Word for word, set down every line of the entries below from the line with "blockSize : Nat" to the line with "def Config.scenario : Config where", including both, and no other line.

━━━━━ Records provided

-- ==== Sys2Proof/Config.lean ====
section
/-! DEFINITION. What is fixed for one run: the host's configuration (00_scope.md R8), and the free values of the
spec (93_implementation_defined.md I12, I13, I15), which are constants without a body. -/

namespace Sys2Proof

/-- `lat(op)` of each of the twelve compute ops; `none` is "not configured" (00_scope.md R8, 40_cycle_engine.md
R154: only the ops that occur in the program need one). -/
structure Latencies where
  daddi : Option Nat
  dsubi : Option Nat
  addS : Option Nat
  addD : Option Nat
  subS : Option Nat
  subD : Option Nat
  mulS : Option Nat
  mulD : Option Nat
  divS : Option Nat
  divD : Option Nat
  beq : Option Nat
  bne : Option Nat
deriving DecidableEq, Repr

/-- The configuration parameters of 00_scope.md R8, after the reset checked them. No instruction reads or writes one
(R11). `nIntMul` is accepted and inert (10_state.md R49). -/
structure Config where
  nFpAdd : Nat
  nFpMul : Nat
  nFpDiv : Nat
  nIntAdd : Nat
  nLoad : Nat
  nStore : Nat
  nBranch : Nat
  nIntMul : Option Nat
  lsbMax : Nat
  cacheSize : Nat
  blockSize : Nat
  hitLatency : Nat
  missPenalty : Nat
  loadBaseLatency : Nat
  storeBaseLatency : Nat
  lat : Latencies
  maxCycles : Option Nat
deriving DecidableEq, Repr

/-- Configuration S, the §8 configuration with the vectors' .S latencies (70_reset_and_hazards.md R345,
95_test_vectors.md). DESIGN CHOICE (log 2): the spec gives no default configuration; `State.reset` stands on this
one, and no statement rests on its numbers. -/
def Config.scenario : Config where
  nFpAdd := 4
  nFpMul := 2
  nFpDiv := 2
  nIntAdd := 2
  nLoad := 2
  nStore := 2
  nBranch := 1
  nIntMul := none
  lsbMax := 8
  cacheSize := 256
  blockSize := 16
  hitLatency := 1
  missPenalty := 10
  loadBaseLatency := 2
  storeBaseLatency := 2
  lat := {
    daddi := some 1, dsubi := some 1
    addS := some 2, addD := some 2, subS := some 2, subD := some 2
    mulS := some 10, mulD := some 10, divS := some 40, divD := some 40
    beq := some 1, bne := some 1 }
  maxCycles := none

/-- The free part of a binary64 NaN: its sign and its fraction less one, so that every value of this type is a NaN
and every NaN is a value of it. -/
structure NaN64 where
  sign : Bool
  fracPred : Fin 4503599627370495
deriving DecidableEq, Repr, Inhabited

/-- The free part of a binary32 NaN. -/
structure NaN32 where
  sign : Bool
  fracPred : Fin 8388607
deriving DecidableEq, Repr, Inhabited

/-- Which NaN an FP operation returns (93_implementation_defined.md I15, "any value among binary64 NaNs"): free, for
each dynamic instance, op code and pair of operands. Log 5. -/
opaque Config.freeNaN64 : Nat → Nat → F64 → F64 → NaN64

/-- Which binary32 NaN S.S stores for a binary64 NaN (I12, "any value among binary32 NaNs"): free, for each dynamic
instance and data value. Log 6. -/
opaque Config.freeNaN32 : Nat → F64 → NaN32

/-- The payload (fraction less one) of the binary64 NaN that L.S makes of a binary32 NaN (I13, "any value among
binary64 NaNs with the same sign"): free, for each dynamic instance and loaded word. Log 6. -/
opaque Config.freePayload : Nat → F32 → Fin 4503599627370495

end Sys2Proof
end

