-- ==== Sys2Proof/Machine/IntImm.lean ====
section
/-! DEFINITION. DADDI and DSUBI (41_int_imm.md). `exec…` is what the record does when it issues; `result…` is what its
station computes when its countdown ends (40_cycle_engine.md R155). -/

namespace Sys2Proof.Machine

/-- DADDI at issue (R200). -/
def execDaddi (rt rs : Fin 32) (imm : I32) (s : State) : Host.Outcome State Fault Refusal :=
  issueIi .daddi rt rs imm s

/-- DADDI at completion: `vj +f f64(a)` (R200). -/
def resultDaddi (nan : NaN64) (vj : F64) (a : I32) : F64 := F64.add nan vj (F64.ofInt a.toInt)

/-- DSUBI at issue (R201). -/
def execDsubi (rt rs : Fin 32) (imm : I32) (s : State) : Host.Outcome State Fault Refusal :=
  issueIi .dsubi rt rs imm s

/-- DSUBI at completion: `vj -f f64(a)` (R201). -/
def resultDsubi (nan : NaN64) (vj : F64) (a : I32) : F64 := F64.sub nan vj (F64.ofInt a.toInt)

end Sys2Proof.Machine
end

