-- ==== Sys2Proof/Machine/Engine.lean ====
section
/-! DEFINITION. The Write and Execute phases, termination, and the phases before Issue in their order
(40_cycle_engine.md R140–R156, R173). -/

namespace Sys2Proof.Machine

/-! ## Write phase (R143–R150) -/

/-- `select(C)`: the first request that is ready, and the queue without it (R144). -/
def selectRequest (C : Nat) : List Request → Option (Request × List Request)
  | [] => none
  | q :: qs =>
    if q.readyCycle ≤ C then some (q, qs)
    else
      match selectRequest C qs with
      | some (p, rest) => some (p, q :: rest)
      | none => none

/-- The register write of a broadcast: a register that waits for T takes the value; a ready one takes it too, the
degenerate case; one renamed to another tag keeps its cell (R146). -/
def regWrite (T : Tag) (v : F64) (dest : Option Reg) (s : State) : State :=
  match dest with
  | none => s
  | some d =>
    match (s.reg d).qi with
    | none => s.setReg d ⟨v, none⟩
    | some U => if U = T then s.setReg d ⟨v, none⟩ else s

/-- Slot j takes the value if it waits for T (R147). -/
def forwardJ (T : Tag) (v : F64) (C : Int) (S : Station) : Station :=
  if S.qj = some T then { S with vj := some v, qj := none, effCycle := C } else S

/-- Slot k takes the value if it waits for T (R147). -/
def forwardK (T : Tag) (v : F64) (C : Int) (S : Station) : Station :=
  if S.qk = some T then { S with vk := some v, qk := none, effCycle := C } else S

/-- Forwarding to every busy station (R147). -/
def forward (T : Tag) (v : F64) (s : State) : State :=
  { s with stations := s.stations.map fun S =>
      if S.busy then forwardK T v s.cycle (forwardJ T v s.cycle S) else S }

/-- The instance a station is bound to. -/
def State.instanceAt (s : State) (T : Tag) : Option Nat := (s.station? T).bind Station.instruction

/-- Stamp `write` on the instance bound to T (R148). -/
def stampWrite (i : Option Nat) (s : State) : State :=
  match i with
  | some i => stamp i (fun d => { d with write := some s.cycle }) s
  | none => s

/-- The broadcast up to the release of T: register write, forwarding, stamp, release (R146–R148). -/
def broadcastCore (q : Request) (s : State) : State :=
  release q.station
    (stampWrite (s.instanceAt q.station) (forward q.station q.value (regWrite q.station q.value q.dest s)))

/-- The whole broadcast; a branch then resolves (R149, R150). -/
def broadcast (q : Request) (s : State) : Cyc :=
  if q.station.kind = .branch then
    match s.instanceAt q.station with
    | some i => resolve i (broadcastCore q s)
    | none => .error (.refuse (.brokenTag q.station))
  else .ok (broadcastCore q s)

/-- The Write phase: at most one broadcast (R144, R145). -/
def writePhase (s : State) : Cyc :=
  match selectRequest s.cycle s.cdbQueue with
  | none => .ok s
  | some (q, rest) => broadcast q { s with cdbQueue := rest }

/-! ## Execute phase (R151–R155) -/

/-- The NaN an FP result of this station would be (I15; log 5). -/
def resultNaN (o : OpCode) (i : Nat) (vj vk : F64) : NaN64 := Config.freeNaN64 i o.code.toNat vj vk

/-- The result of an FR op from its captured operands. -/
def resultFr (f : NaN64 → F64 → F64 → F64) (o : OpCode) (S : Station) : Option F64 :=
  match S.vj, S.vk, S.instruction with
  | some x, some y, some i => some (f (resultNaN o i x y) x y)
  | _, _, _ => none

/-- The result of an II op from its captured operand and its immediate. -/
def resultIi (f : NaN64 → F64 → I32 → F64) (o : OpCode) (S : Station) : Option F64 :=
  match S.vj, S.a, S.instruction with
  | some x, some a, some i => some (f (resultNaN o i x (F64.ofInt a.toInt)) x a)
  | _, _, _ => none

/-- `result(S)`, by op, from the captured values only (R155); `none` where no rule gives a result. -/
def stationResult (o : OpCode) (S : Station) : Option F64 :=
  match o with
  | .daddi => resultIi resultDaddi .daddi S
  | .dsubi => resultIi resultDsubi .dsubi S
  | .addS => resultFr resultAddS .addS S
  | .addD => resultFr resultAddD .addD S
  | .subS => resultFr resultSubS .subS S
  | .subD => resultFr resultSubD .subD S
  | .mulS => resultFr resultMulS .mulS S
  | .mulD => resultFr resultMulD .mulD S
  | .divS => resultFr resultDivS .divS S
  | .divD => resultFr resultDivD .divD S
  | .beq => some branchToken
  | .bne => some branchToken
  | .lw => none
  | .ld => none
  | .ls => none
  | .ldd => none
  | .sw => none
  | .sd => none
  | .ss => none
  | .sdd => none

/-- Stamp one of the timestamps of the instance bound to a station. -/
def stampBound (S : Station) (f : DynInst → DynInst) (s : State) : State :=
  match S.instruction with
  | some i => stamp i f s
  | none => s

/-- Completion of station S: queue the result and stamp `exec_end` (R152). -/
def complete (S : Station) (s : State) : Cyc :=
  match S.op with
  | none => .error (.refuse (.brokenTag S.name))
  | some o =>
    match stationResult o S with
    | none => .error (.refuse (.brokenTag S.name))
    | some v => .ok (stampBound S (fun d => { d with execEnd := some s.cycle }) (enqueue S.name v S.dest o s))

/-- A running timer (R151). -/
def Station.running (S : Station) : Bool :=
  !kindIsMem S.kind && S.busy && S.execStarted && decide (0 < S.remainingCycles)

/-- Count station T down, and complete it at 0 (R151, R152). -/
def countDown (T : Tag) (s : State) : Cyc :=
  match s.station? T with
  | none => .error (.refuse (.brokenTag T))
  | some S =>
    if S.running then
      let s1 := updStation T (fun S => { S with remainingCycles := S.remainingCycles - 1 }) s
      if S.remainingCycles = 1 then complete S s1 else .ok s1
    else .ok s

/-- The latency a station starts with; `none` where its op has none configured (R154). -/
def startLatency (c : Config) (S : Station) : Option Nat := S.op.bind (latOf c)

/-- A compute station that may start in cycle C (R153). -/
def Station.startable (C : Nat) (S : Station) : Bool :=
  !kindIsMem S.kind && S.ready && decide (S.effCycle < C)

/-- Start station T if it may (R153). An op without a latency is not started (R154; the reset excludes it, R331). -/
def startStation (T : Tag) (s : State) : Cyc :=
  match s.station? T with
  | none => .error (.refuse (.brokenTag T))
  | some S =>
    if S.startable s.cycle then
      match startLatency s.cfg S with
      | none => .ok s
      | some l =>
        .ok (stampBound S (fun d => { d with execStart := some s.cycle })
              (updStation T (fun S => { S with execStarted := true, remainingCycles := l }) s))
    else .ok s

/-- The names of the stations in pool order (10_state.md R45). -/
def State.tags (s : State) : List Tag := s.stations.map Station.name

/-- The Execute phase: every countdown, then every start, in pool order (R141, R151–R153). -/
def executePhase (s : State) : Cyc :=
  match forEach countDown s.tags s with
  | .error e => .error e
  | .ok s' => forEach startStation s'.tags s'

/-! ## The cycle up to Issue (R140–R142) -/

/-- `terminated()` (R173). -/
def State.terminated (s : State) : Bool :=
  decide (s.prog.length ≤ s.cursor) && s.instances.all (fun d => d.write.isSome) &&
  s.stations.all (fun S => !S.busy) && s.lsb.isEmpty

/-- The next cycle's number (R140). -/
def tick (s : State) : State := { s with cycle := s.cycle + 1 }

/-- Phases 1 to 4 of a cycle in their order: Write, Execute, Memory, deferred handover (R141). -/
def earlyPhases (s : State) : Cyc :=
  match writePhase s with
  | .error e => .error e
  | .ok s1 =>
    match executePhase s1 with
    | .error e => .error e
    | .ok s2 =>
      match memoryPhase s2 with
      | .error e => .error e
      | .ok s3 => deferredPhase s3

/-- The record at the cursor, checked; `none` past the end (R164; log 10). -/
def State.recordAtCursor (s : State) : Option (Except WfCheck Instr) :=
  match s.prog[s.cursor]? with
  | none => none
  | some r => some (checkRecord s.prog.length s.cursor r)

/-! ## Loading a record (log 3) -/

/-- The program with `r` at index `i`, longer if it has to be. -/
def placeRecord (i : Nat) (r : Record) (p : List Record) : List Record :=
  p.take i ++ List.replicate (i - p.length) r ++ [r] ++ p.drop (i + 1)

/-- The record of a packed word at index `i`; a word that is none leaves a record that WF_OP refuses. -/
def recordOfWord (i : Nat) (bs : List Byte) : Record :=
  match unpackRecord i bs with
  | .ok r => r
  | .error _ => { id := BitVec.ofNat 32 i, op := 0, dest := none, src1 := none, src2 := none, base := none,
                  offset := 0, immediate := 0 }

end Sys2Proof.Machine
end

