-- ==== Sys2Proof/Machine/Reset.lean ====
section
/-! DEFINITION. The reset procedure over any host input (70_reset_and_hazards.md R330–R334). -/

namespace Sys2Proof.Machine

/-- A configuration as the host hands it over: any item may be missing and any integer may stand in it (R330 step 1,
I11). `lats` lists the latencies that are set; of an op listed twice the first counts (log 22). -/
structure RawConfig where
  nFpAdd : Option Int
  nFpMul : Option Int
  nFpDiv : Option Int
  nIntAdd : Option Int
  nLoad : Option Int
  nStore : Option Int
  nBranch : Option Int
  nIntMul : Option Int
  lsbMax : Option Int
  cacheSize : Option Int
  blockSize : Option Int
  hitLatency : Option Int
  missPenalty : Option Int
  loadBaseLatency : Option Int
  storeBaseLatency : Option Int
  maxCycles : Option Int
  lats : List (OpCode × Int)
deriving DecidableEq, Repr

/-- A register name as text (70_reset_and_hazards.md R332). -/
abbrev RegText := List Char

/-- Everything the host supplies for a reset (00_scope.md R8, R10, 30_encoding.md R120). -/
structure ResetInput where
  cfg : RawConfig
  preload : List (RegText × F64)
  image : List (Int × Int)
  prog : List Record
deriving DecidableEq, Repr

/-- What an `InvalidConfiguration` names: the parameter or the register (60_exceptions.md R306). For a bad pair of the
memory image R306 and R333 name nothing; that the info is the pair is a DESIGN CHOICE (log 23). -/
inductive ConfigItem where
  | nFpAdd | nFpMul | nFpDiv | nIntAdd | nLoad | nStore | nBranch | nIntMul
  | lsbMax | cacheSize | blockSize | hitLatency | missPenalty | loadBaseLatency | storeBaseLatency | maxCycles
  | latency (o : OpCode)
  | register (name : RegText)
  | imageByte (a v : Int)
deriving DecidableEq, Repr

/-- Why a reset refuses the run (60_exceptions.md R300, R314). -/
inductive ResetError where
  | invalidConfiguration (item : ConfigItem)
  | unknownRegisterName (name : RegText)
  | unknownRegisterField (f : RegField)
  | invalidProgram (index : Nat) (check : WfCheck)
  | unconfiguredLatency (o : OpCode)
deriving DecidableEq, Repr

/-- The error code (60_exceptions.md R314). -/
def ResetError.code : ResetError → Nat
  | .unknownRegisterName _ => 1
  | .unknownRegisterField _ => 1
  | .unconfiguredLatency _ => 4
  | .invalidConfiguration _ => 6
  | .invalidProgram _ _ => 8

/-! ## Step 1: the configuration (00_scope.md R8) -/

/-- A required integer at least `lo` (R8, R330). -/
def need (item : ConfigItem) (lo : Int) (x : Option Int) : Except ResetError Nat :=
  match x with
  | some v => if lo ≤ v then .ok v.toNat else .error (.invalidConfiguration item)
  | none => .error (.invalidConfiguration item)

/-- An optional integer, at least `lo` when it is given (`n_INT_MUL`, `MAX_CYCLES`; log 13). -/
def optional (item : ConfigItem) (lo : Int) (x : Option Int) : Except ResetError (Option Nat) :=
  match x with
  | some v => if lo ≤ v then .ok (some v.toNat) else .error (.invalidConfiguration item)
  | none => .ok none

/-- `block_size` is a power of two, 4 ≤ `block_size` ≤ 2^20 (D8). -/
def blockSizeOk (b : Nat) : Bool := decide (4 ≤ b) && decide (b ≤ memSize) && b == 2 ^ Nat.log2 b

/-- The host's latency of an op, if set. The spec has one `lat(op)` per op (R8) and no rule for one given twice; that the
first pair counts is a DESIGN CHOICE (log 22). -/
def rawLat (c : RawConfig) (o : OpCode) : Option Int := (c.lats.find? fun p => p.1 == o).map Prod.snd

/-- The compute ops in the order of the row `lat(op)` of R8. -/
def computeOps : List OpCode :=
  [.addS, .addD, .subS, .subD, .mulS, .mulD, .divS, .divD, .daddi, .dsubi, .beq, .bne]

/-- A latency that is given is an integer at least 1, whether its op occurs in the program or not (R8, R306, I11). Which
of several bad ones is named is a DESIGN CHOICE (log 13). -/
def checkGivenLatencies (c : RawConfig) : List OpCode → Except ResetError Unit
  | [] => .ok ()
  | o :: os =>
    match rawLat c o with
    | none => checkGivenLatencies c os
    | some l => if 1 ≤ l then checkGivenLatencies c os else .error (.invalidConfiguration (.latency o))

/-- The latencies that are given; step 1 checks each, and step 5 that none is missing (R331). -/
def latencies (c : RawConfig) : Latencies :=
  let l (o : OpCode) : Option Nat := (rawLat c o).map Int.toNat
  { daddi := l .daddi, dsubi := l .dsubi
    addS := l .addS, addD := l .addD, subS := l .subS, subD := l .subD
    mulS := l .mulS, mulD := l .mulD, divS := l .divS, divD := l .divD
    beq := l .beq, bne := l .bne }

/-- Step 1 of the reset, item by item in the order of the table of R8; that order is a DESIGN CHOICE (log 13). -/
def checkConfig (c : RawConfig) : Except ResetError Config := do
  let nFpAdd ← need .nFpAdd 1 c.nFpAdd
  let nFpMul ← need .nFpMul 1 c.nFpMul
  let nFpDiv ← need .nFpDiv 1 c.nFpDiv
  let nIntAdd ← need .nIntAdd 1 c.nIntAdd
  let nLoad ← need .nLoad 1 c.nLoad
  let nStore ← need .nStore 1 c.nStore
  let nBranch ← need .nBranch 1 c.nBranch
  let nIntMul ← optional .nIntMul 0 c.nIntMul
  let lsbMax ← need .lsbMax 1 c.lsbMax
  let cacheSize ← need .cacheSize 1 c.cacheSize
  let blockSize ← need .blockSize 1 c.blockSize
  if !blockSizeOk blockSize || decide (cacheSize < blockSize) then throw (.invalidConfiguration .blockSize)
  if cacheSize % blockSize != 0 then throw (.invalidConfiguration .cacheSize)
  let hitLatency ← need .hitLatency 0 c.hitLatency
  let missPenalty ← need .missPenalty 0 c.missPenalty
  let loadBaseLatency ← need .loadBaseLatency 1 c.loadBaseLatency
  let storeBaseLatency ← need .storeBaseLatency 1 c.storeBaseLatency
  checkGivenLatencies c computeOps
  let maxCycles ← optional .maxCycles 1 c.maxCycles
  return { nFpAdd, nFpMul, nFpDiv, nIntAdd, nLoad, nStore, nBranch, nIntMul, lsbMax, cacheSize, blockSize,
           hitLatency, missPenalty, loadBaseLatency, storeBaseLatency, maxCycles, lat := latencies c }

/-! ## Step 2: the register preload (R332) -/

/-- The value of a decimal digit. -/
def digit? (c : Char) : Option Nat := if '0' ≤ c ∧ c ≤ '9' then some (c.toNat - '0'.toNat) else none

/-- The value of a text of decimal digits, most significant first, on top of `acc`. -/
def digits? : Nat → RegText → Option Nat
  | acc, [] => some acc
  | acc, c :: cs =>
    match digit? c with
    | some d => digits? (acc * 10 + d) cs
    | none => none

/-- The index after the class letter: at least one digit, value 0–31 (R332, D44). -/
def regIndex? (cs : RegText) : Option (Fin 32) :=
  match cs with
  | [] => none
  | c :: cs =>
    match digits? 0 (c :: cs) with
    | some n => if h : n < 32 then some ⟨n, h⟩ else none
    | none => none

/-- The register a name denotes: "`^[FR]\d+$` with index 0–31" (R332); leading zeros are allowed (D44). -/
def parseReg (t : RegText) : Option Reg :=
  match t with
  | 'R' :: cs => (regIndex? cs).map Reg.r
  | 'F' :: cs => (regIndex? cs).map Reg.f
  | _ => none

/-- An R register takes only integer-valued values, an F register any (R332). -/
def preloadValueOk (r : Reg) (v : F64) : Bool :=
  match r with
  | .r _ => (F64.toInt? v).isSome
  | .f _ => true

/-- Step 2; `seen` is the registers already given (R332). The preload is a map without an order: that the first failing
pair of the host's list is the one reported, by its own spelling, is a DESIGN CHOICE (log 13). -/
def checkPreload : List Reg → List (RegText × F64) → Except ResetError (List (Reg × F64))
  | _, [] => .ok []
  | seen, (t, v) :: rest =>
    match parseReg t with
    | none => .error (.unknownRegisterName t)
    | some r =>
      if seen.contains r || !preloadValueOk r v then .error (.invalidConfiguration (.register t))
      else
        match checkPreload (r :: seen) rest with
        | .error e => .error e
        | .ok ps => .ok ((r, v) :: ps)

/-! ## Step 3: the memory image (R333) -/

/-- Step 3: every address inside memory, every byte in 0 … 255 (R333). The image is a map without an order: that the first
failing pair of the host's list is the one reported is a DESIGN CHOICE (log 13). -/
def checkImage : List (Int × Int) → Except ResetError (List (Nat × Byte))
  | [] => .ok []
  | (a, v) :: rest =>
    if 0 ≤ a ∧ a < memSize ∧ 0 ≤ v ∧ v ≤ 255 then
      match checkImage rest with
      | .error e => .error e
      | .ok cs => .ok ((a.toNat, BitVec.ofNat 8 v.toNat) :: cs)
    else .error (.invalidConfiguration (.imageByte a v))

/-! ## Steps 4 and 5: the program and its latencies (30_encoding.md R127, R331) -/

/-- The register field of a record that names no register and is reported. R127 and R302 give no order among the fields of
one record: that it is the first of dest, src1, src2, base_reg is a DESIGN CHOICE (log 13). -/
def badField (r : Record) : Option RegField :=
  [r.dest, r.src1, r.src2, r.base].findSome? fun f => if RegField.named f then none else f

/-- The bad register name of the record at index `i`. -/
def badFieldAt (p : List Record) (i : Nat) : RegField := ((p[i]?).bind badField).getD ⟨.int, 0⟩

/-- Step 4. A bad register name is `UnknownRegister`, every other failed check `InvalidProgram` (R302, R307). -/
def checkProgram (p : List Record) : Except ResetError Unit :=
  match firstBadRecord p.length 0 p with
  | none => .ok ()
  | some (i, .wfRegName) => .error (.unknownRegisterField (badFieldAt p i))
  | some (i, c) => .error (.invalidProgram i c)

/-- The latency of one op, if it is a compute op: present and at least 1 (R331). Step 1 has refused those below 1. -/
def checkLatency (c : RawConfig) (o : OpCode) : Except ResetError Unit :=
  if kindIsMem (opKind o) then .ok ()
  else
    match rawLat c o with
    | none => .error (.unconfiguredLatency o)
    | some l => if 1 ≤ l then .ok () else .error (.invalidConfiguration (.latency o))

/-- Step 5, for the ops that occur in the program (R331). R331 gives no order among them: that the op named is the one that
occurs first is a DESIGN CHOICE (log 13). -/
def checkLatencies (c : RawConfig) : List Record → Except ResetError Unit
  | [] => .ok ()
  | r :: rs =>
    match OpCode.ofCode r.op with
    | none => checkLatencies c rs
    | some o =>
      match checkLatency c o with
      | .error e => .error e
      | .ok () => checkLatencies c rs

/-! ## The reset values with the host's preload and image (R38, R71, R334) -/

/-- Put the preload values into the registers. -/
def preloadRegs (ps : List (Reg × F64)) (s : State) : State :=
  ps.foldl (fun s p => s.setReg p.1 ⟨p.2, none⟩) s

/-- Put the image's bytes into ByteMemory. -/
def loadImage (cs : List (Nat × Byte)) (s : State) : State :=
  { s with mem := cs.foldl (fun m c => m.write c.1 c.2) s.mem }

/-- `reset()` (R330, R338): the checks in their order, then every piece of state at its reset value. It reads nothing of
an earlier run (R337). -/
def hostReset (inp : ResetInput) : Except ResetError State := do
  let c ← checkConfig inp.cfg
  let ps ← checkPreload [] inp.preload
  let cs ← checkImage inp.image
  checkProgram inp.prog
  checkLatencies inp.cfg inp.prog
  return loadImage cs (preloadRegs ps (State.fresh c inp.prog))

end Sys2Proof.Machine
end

━━━━━━━━━━

**Expected answer**.
  blockSize : Nat
  hitLatency : Nat
  missPenalty : Nat
  loadBaseLatency : Nat
  storeBaseLatency : Nat
  lat : Latencies
  maxCycles : Option Nat
deriving DecidableEq, Repr

/-- Configuration S, the §8 configuration with the vectors' .S latencies (70_reset_and_hazards.md R345,
95_test_vectors.md). DESIGN CHOICE (log 2): the spec gives no default configuration; `State.reset` stands on this
one, and no statement rests on its numbers. -/
def Config.scenario : Config where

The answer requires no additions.